# INPUT

-- ==== Sys2Proof/Machine/Operands.lean ====
section
/-! DEFINITION. Operands: the bit reader and field decoders over the state (R137 to R140), the fields of an iteration
(R182, R183), its wires (R181 to R194), and the copy-source lookup (R189). -/

namespace Sys2Proof.Machine

/-- WIN over the state's bit array (R137). -/
def State.win (s : State) (p w : Nat) : Int := Sys2Proof.Machine.win s.bits p w

/-- DEC_CHARS (R138). -/
def decChars (s : State) (p : Nat) : Option (Nat × Nat) := charsRead s (s.win p s.tab.wc)

/-- DEC_LEN (R139). -/
def decLen (s : State) (p : Nat) : Option (Nat × Nat) := lengthsRead s (s.win p s.tab.wl)

/-- DEC_ADDR (R140). -/
def decAddr (s : State) (p : Nat) : Option (Nat × Nat) := addressesRead s (s.win p s.tab.wa)

/-- The decoded fields of an iteration (R182, R183). -/
structure Fields where
  s : Int
  ls : Int
  lv : Int
  ll : Int
  av : Int
  la : Int
deriving DecidableEq, Repr

/-- R182 and R183: the chars field and the raw byte at CUR with the header's mode selecting between them, then the
length field at p1 = CUR + ls and the address field at p2 = p1 + ll. The error is the key of a table lookup that found
no entry (never, for complete tables: R141). -/
def fieldsAt (s : State) : Except Int Fields :=
  match decChars s s.cur with
  | none => .error (s.win s.cur s.tab.wc)
  | some (sh, lsh) =>
    let sym := bypassSelect s.byp (s.win s.cur 8) sh
    let ls := bypassSelect s.byp 8 lsh
    let p1 := opAdd s.cur ls
    match decLen s p1.toNat with
    | none => .error (s.win p1.toNat s.tab.wl)
    | some (lv, ll) =>
      let p2 := opAdd p1 ll
      match decAddr s p2.toNat with
      | none => .error (s.win p2.toNat s.tab.wa)
      | some (av, la) => .ok { s := sym, ls := ls, lv := lv, ll := ll, av := av, la := la }

/-- The wires of an iteration that do not depend on the source lookup (R37). -/
structure Wires where
  live : Int
  mlen : Int
  isW : Int
  isD : Int
  isM : Int
  n : Int
  copying : Int
  last : Int
  kW : Int
  kD : Int
  key : Int
  delta : Int
  curNext : Int
  hit : Int
deriving DecidableEq, Repr

/-- R181, R183 (mlen), R184, R186, R187, R188, R192, R193, R194 in the order of evaluation. -/
def wires (s : State) (f : Fields) : Wires :=
  let live := liveWire s.eof
  let mlen := opAdd f.lv 1
  let g := gateWire live s.byp
  let isW := startsMatch g f.s s.tab.delimW
  let isD := startsMatch g f.s s.tab.delimD
  let isM := matchWire isW isD
  let n := bytesToGo s.rem isM mlen
  let copying := copyingWire n
  let last := lastWire n
  let kW := windowKey s.dictLen s.i f.av
  let kD := dictKey f.av mlen n
  let key := sourceKey isW isD kW kD
  let delta := cursorStep last f.ls isM f.ll f.la
  let curNext := cursorNext s.cur live delta
  let hit := hitWire curNext s.clen
  { live := live, mlen := mlen, isW := isW, isD := isD, isM := isM, n := n, copying := copying, last := last
    kW := kW, kD := kD, key := key, delta := delta, curNext := curNext, hit := hit }

/-- The source lookup of R189: none where the model raises LookupMiss. -/
def srcLookup (s : State) (isW isD key : Int) : Option Byte :=
  if key < 0 ∨ opAdd s.dictLen s.i ≤ key ∨ (isW = 1 ∧ key < s.dictLen) ∨ (isD = 1 ∧ (s.dictLen : Int) ≤ key) then none
  else srcRead s key

end Sys2Proof.Machine
end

# AIM OF THE TASK
Reproduce exactly the lines above from the line with "let copying := copyingWire n" to the line with "let hit := hitWire curNext s.clen", including both, and add nothing.

# TASK RESULT
  let copying := copyingWire n
  let last := lastWire n
  let kW := windowKey s.dictLen s.i f.av
  let kD := dictKey f.av mlen n
  let key := sourceKey isW isD kW kD
  let delta := cursorStep last f.ls isM f.ll f.la
  let curNext := cursorNext s.cur live delta
  let hit := hitWire curNext s.clen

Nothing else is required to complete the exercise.